Suite à la référence au post cité ci-dessous (voir la contribution du jour Les Chemins de la philosophie), j'écoute  la pastille avec en mémoire Carlo Rovelli on why time is not what it seems (BBC 4 08/05/2018).
masterkey(http://www.regardfc.com/t748p10-la-conversation-scientifique#30348) a écrit: (...) dans la Conversation scientifique sur le sujet "Le temps existe-t-il ?", c'est (Me and Bobbie McGee) le premier morceau choisi à l'instant par Carlo Rovelli, après une explication des plus originales de la chute des corps en relativité générale : [son mp3="https://media.radiofrance-podcast.net/podcast09/13957-17.03.2018-ITEMA_21619445-0.mp3" debut="20:32" fin="59:00"]
Profitons-en pour dire que c'est un des rares numéros vraiment intéressants de l'émission ces temps-ci, la faute pour beaucoup à Carlo Rovelli, co-inventeur de la théorie de la Gravité quantique à boucles (LQG, Loop Quantum Gravity) et passionné médiateur des idées scientifico-philosophiques. Toujours agréable à l'écoute car il n'hésite jamais à réfléchir en direct, à se contredire et en convenir, et ne tente jamais de faire passer les hiatus de sa pensée pour de la profondeur (...).
Extraite de la pastille, la chanson de Janis Joplin* dont Etienne Klein prend malicieusement une phrase** en rapport avec le temps pour expliquer le choix de Carlo Rovelli dont les raisons sont autres : [son mp3="https://media.radiofrance-podcast.net/podcast09/13957-17.03.2018-ITEMA_21619445-0.mp3" debut="23:01" fin="26:30"]

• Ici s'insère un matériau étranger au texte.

-- ==== Sys2Proof/Laws/Pass.lean ====
section
/-! SUPPORT. What a pass of a memory, control or system instruction does: its front and its ends. -/

namespace Sys2Proof.Machine

theorem ex_and_not_zero (m : Mask) : m &&& ~~~(0#32 : Mask) = m := by
  apply BitVec.eq_of_getLsbD_eq
  intro i hi
  simp only [BitVec.getLsbD_and, BitVec.getLsbD_not, BitVec.getLsbD_zero, hi, decide_true, Bool.not_false, Bool.and_true]

theorem faultsOf_zero (f : FCode) (a : DWord) : faultsOf 0#32 f a = [] := by simp [faultsOf]

theorem foldl_ue_zero (vs : List (SVal × Bool)) (h : vs.all (fun (v, _) => v.ue == 0) = true) (m : Mask) :
    vs.foldl (fun m (v, _) => m ||| v.ue) m = m := by
  induction vs generalizing m with
  | nil => rfl
  | cons x r ih =>
    simp only [List.all_cons, Bool.and_eq_true] at h
    have : x.1.ue = 0#32 := by simpa using h.1
    simp only [List.foldl_cons, this]
    rw [ih h.2]
    simp

/-- The front of a pass whose operands are good goes on to the instruction's own effect. -/
theorem prePass_ready {s : State} {p : Pass} (i : Instr) {check all noRegion : Bool} {srcs : Pass → List (SVal × Bool)}
    {preds : List (BitVec 3)} (k : Pass → List SVal → Mask → State) (hp : s.pass? = some p) (hin : p.ex ≠ 0#32)
    (ho : operandsOk check (srcs p) = true) (hq : check = true → preds.all (fun q => p.g.predUni q.toNat) = true)
    (hr : noRegion = true → p.g.region = none) :
    s.prePass i check all srcs preds noRegion k = k p ((srcs p).map (·.1)) 0#32 := by
  simp only [operandsOk, Bool.and_eq_true, Bool.or_eq_true] at ho
  obtain ⟨h1, h2⟩ := ho
  have hex : (p.ex == 0) = false := by simpa using hin
  have hch : (check && !((srcs p).all (fun (v, pair) => v.isUni pair) && preds.all fun q => p.g.predUni q.toNat)) = false := by
    cases check
    · rfl
    · have := h1.resolve_left (by simp)
      simp only [this, hq rfl, Bool.and_self, Bool.not_true, Bool.and_false]
  have hue : p.ex &&& (srcs p).foldl (fun m (v, _) => m ||| v.ue) 0 = 0#32 := by
    rw [foldl_ue_zero _ h2]
    simp
  have hreg : (noRegion && p.g.region.isSome) = false := by
    cases noRegion
    · rfl
    · simp [hr rfl]
  have hz : ((0#32 : Mask) != 0) = false := rfl
  unfold State.prePass
  rw [hp]
  simp only [hex, hch, hue, hreg, hz, Bool.false_eq_true, if_false, Bool.and_false]

/-! ## Counting events keeps the groups -/

theorem core_countCore (s : State) (c src n : Nat) (who : Option (Bool × Nat)) :
    ∃ e, s.countCore c src n who = s ∨ s.countCore c src n who = s.setCore c { s.core c with evctr := e } := by
  unfold State.countCore
  split
  · exact ⟨[], Or.inl rfl⟩
  · exact ⟨_, Or.inr rfl⟩

@[simp] theorem group?_countCore (s : State) (c src n : Nat) (who : Option (Bool × Nat)) (d gid : Nat) :
    (s.countCore c src n who).group? d gid = s.group? d gid := by
  obtain ⟨e, h | h⟩ := core_countCore s c src n who <;> rw [h]
  by_cases hd : d = c
  · subst hd
    simp [State.group?]
  · simp [State.group?, core_setCore_ne _ hd]

theorem countCore_setGroup (s : State) (c gid src n : Nat) (g : Group) (who : Option (Bool × Nat)) :
    (s.setGroup c gid g).countCore c src n who = (s.countCore c src n who).setGroup c gid g := by
  unfold State.countCore
  rw [core_setGroup]
  simp only
  split
  · rfl
  · simp [State.setGroup, State.modCore]

theorem carries_setGroup (s : State) (c gid : Nat) (g : Group) (x : Nat) : (s.setGroup c gid g).carries x = s.carries x := rfl

/-- The end of a pass that breaks its clause sets the group whole. -/
@[simp] theorem leaves_setGroup (s : State) (p : Pass) (i : Instr) (g h : Group) (w : GWait) :
    (s.setGroup p.core p.gid h).leaves p i g w = s.leaves p i g w := by
  simp only [State.leaves, State.givesUp, carries_setGroup, countCore_setGroup, setGroup_setGroup]

/-! ## The ends of a pass -/

/-- The group of a pass stands ready to end it. -/
theorem ready_self {s : State} {p : Pass} (hp : s.pass? = some p) (ho : p.orderly = true) : p.g.ready p := by
  obtain ⟨h1, h2, _⟩ := orderly_iff ho
  obtain ⟨_, hc, hx⟩ := pass_facts hp
  exact ⟨hc, h2, active_ne (hx ▸ h1), rfl, rfl, rfl⟩

/-- Updates that leave threads, clause, faults, edits and context alone keep a group ready. -/
theorem Group.ready.same {p : Pass} {g h : Group} (hr : g.ready p) (h1 : h.clause = g.clause) (h2 : h.threads = g.threads)
    (h3 : h.pend = g.pend) (h4 : h.debugEdits = g.debugEdits) (h5 : h.ctx = g.ctx) : h.ready p := by
  refine ⟨h1.trans hr.clause, by simpa [Group.unstepped, h2] using hr.unstepped, ?_, h3.trans hr.pend, h4.trans hr.edits, h5.trans hr.ctx⟩
  rw [active_congr h2]
  exact hr.active

/-- Changing threads that stay active and unstepped keeps a group ready. -/
theorem Group.ready.threads {p : Pass} {g : Group} (hr : g.ready p) (m : Mask) (f : Nat → Thread → Thread)
    (h1 : ∀ i t, (f i t).st = t.st) (h2 : ∀ i t, (f i t).stepping = t.stepping) : (g.modThs m f).ready p := by
  refine ⟨hr.clause, ?_, by rw [modThs_active _ _ _ h1]; exact hr.active, hr.pend, hr.edits, hr.ctx⟩
  have h := hr.unstepped
  simp only [Group.unstepped, Group.modThs, List.all_eq_true] at h ⊢
  intro t ht
  obtain ⟨i, hi, rfl⟩ := List.mem_mapIdx.mp ht
  have := h _ (List.getElem_mem hi)
  split
  · rw [h2]; exact this
  · exact this

theorem fin_of {s : State} {p : Pass} {g : Group} (i : Instr) (latch : BRes) (hg : s.group? p.core p.gid = some g)
    (hr : g.ready p) (ho : p.orderly = true) : s.fin p i p.ex [] latch = s.goesOn p i g latch :=
  passEnd_of _ _ _ _ hg hr ho

theorem pass_of {s : State} {p : Pass} {g : Group} (i : Instr) (hg : s.group? p.core p.gid = some g)
    (hr : g.ready p) (ho : p.orderly = true) : s.fin p i p.ex [] = s.passes p i g :=
  passEnd_of _ _ _ _ hg hr ho

theorem go_of {s : State} {p : Pass} {g : Group} (i : Instr) (dest : Nat → DWord) (hg : s.group? p.core p.gid = some g)
    (hr : g.ready p) (ho : p.orderly = true) : s.go p i p.ex [] dest = s.goesTo p i g (p.noRes i) dest :=
  passEnd_of _ _ _ _ hg hr ho

/-- A clause that ends before its last position, with nothing to settle. -/
theorem leaveClause_of {s : State} {c gid : Nat} {g : Group} {cl : Clause} (w : GWait) (hg : s.group? c gid = some g)
    (hc : g.clause = some cl) (hpe : g.pend = []) (hed : g.debugEdits = []) :
    s.leaveClause c gid w = (s.setGroup c gid { g with clause := none, wait := w }).freeLane c cl.lane := by
  have hae : ({ g with clause := none } : Group).applyEdits = { g with clause := none } := by
    simp [Group.applyEdits, hed]
  simp only [State.leaveClause, State.dropClause, hg, hc, hae]
  rw [modGroup_of _ (g := { g with clause := none }) _ (by simp)]
  rw [settle_none (g := { g with clause := none, wait := w }) (by simp) hpe]
  rw [freeLane_setGroup, setGroup_setGroup]

/-- The end of a faultless pass at which the clause ends, early or at its last position. -/
theorem passLast_of {s : State} {p : Pass} {g : Group} (i : Instr) (fi : Word) (w : GWait) (early : State → State)
    (hg : s.group? p.core p.gid = some g) (hr : g.ready p) (ho : p.orderly = true) (hset : p.g.settled = true) :
    s.passLast p.core p.gid (lenOf i) fi p.ex [] (fun _ => p.cl.after (lenOf i)) w early
      = if p.cl.pos < p.cl.count then
          early (s.setGroup p.core p.gid (g.passed p.cl (lenOf i) p.ex 0#32 {} fun _ => p.cl.after (lenOf i)))
        else (s.setGroup p.core p.gid { g.passed p.cl (lenOf i) p.ex 0#32 {} (fun _ => p.cl.after (lenOf i)) with
          clause := none, wait := w, ylast := p.cl.yld }).freeLane p.core p.cl.lane := by
  obtain ⟨_, _, hpos⟩ := orderly_iff ho
  obtain ⟨hpe, hed⟩ := settled_iff hset
  rw [State.passLast, passStep_of _ _ _ _ hg hr]
  generalize hG : g.passed p.cl (lenOf i) p.ex 0#32 {} (fun _ => p.cl.after (lenOf i)) = G
  have hcl : G.clause = some { p.cl with pos := p.cl.pos + 1, pc := p.cl.after (lenOf i), res := (({} : BRes) :: p.cl.res).take 4 } := by
    rw [← hG]; rfl
  have hGp : G.pend = [] := by rw [← hG]; exact hr.pend.trans hpe
  have hGe : G.debugEdits = [] := by rw [← hG]; exact hr.edits.trans hed
  have hGa : G.active ≠ 0#32 := by rw [← hG, passed_active]; exact hr.active
  simp only [group?_setGroup, Option.bind_some, hcl]
  rcases hpos with hlt | ⟨heq, hre, _, _⟩
  · have h2 : (s.setGroup p.core p.gid G).clauseOver p.core p.gid = false := by
      simp only [State.clauseOver, group?_setGroup, Option.bind_some, hcl, decide_eq_false_iff_not]
      omega
    simp only [h2, Bool.false_eq_true, if_false, hlt, if_true]
  · have h2 : (s.setGroup p.core p.gid G).clauseOver p.core p.gid = true := by
      simp only [State.clauseOver, group?_setGroup, Option.bind_some, hcl, decide_eq_true_eq]
      omega
    have hnlt : ¬ p.cl.pos < p.cl.count := by omega
    simp only [h2, if_true, hnlt, if_false]
    rw [finishClause_of w (group?_setGroup _ _ _ _) hcl hre hGp hGe hGa, setGroup_setGroup]

/-- A clause left early after a faultless pass. -/
theorem leaveEarly_of {s : State} {p : Pass} {g : Group} (i : Instr) (w : GWait) (hr : g.ready p) (hset : p.g.settled = true) :
    (s.setGroup p.core p.gid (g.passed p.cl (lenOf i) p.ex 0#32 {} fun _ => p.cl.after (lenOf i))).leaveClause p.core p.gid w
      = s.givesUp p i g w := by
  obtain ⟨hpe, hed⟩ := settled_iff hset
  rw [leaveClause_of (g := g.passed p.cl (lenOf i) p.ex 0#32 {} fun _ => p.cl.after (lenOf i)) w (group?_setGroup _ _ _ _) rfl
    (hr.pend.trans hpe) (hr.edits.trans hed), setGroup_setGroup]
  rfl

/-- A pass without faults that breaks its clause. -/
theorem finBreak_of {s : State} {p : Pass} {g : Group} (i : Instr) (w : GWait) (hg : s.group? p.core p.gid = some g)
    (hr : g.ready p) (ho : p.orderly = true) (hset : p.g.settled = true) : s.finBreak p i p.ex [] w = s.leaves p i g w := by
  have hx : (g.passed p.cl (lenOf i) p.ex 0#32 {} fun _ => p.cl.after (lenOf i)).ctx = p.g.ctx := hr.ctx
  rw [State.finBreak, State.passBreak, passLast_of i _ w _ hg hr ho hset]
  unfold State.leaves
  split
  · simp only [State.breakClause, group?_setGroup, hx, carries_setGroup, countCore_setGroup, leaveEarly_of i w hr hset]
  · rfl

/-- A pass without faults that leaves its clause uncounted. -/
theorem finLeave_of {s : State} {p : Pass} {g : Group} (i : Instr) (hg : s.group? p.core p.gid = some g)
    (hr : g.ready p) (ho : p.orderly = true) (hset : p.g.settled = true) :
    s.finLeave p i p.ex = if p.cl.pos < p.cl.count then s.givesUp p i g .none else s.leaves p i g .none := by
  rw [State.finLeave, passLast_of i _ .none _ hg hr ho hset, leaveEarly_of i .none hr hset]
  split
  · rfl
  · rename_i h
    simp only [State.leaves, h, if_false]
    rfl

end Sys2Proof.Machine
end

Si tous les rebelles devenaient des Carlo Rovelli*** et en avaient l'envergure, on encouragerait France Culture à poursuivre ses appels répétés à la révolte...

L'occasion de revenir à la série de qualité que j'ai récemment signalée dans la fil des Nuits : Janis Joplin, par Jeanne-Martine Vacher : France Culture à son meilleur (1995)

Après la pastille musicale, Rovelli revenait aux choses sérieuses, c'est tout à fait stimulant (mais on s'accroche...). On note aussi la capacité qu'a le physicien italien de s'exprimer tout aussi bien en anglais qu'en français. Merci masterkey pour ces pistes scientifiques trop peu souvent empruntées.

*Janis Joplin Me and Bobby McGee (enregistré la veille de sa mort d'une overdose, à 27 ans, en octobre 1970)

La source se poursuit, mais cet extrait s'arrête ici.